:: Work request ::
Provide again, from the entries below, every line from the one containing "0, a := 33, b" through the one containing "31, b := 33, c", exactly as written, and no other line.

:: Records drawn from a dataset ::
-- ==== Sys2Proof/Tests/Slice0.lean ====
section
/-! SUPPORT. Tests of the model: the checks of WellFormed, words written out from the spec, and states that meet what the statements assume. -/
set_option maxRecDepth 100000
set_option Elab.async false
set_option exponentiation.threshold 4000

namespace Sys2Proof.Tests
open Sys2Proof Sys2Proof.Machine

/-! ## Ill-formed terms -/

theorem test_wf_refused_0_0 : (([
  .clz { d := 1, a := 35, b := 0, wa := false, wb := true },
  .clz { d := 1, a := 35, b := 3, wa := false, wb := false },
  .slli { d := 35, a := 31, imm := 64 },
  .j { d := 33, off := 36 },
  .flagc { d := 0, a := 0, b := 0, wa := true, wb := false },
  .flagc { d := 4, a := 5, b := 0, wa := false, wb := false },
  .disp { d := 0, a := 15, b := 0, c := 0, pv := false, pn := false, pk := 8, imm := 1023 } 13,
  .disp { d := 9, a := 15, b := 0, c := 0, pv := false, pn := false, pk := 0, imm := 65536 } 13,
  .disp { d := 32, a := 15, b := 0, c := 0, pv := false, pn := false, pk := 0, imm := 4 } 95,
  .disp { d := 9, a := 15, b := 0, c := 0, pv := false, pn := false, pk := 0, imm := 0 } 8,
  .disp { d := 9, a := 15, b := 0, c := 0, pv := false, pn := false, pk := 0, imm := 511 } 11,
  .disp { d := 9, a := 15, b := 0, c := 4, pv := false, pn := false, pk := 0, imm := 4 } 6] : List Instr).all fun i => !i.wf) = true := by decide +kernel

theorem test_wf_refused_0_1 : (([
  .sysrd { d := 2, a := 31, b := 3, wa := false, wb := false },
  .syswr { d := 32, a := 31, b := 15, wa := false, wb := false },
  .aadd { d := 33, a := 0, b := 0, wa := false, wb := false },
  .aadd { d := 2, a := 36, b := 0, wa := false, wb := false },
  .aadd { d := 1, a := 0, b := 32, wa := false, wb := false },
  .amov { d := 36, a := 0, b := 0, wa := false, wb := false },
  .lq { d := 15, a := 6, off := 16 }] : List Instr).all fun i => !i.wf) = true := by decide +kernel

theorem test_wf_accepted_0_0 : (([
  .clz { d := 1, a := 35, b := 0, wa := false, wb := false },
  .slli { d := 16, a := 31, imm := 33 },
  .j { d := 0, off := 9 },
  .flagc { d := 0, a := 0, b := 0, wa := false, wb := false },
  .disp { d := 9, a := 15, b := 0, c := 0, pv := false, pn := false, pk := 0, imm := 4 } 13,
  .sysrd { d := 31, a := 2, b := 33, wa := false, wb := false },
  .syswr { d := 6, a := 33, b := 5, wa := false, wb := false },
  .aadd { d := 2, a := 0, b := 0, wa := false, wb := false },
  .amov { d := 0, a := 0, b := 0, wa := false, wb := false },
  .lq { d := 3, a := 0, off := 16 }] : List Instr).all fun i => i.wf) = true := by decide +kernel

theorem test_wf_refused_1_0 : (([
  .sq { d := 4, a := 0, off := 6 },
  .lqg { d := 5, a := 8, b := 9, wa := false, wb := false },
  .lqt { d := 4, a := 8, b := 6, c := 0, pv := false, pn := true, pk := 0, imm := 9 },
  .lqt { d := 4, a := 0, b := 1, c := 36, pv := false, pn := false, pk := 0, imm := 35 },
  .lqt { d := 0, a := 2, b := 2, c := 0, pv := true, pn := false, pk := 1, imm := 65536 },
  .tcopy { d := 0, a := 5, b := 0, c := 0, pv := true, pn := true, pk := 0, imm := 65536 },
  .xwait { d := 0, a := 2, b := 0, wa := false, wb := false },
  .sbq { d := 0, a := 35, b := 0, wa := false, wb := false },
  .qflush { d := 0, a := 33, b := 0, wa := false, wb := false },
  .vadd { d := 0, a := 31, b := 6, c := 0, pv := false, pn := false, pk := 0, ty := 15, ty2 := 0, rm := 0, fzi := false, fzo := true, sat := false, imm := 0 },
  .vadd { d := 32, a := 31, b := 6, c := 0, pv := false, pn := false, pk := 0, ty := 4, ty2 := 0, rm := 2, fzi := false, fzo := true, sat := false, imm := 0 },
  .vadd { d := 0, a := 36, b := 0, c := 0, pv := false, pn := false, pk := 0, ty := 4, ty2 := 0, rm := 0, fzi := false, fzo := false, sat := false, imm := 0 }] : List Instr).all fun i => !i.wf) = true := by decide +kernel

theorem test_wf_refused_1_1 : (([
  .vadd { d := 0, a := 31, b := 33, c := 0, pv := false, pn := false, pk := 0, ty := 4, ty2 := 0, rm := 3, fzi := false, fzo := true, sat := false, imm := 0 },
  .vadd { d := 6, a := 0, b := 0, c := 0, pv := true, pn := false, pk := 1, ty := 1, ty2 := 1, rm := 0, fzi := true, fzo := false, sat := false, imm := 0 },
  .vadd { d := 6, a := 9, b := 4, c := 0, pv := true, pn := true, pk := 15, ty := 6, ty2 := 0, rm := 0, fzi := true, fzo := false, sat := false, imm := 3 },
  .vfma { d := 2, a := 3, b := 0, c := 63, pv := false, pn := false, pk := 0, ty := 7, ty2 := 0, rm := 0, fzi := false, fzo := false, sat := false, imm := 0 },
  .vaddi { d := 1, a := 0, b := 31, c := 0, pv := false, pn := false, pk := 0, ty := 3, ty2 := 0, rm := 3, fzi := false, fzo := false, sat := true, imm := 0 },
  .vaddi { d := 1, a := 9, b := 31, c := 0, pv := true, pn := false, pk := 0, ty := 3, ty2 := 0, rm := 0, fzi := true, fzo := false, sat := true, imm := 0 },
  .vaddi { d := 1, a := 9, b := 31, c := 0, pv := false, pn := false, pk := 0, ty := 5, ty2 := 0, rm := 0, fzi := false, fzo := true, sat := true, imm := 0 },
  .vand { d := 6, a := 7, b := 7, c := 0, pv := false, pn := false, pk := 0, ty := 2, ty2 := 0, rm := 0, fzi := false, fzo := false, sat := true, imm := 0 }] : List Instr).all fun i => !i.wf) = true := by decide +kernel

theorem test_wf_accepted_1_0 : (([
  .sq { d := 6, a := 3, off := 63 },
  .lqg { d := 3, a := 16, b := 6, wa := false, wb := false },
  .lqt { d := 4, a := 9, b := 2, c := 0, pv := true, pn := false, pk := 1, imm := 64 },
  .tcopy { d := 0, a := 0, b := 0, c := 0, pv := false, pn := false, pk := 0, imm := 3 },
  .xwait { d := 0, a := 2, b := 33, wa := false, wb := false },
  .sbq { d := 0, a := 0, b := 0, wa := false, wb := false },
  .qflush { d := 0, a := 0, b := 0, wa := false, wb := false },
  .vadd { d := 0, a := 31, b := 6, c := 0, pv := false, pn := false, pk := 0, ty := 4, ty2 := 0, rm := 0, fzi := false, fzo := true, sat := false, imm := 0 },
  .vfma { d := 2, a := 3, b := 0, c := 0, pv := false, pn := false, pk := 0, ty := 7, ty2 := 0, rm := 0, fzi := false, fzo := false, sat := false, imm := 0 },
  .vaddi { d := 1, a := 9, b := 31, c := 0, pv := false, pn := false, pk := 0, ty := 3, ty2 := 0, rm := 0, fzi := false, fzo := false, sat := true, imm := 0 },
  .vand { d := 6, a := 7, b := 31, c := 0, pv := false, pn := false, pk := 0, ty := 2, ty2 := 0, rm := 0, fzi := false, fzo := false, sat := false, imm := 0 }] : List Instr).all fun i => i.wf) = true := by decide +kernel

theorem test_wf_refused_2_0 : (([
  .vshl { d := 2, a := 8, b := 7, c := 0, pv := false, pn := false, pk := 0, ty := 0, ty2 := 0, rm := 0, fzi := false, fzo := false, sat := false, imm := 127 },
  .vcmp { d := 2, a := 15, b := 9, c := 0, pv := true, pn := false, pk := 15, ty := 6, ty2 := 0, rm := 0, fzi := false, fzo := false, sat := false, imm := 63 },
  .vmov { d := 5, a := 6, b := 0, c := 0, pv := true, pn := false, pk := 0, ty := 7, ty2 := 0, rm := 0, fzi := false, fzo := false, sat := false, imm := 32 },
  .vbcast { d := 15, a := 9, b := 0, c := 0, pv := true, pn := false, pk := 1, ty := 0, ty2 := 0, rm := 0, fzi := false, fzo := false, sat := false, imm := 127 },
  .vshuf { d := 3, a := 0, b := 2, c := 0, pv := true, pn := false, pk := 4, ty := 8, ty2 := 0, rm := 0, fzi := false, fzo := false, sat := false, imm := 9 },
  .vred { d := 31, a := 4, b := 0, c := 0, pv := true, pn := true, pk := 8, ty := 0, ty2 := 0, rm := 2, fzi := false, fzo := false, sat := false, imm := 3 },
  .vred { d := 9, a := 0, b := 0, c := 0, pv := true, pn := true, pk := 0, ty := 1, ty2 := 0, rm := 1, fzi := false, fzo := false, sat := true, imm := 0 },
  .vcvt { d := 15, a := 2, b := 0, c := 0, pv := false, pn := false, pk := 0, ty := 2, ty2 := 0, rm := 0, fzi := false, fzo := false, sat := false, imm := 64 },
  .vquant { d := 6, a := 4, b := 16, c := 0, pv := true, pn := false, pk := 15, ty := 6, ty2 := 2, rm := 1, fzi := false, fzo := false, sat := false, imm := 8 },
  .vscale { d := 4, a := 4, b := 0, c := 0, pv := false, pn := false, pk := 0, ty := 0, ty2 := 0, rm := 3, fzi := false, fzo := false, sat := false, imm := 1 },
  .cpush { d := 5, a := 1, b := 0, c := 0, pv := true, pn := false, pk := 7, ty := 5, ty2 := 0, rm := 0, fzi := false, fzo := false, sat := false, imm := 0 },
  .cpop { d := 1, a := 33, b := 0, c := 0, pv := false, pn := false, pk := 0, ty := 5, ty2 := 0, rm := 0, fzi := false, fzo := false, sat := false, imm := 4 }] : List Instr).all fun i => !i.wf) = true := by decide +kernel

:: Solution ::
  .qflush { d := 0, a := 33, b := 0, wa := false, wb := false },
  .vadd { d := 0, a := 31, b := 6, c := 0, pv := false, pn := false, pk := 0, ty := 15, ty2 := 0, rm := 0, fzi := false, fzo := true, sat := false, imm := 0 },
  .vadd { d := 32, a := 31, b := 6, c := 0, pv := false, pn := false, pk := 0, ty := 4, ty2 := 0, rm := 2, fzi := false, fzo := true, sat := false, imm := 0 },
  .vadd { d := 0, a := 36, b := 0, c := 0, pv := false, pn := false, pk := 0, ty := 4, ty2 := 0, rm := 0, fzi := false, fzo := false, sat := false, imm := 0 }] : List Instr).all fun i => !i.wf) = true := by decide +kernel

theorem test_wf_refused_1_1 : (([
  .vadd { d := 0, a := 31, b := 33, c := 0, pv := false, pn := false, pk := 0, ty := 4, ty2 := 0, rm := 3, fzi := false, fzo := true, sat := false, imm := 0 },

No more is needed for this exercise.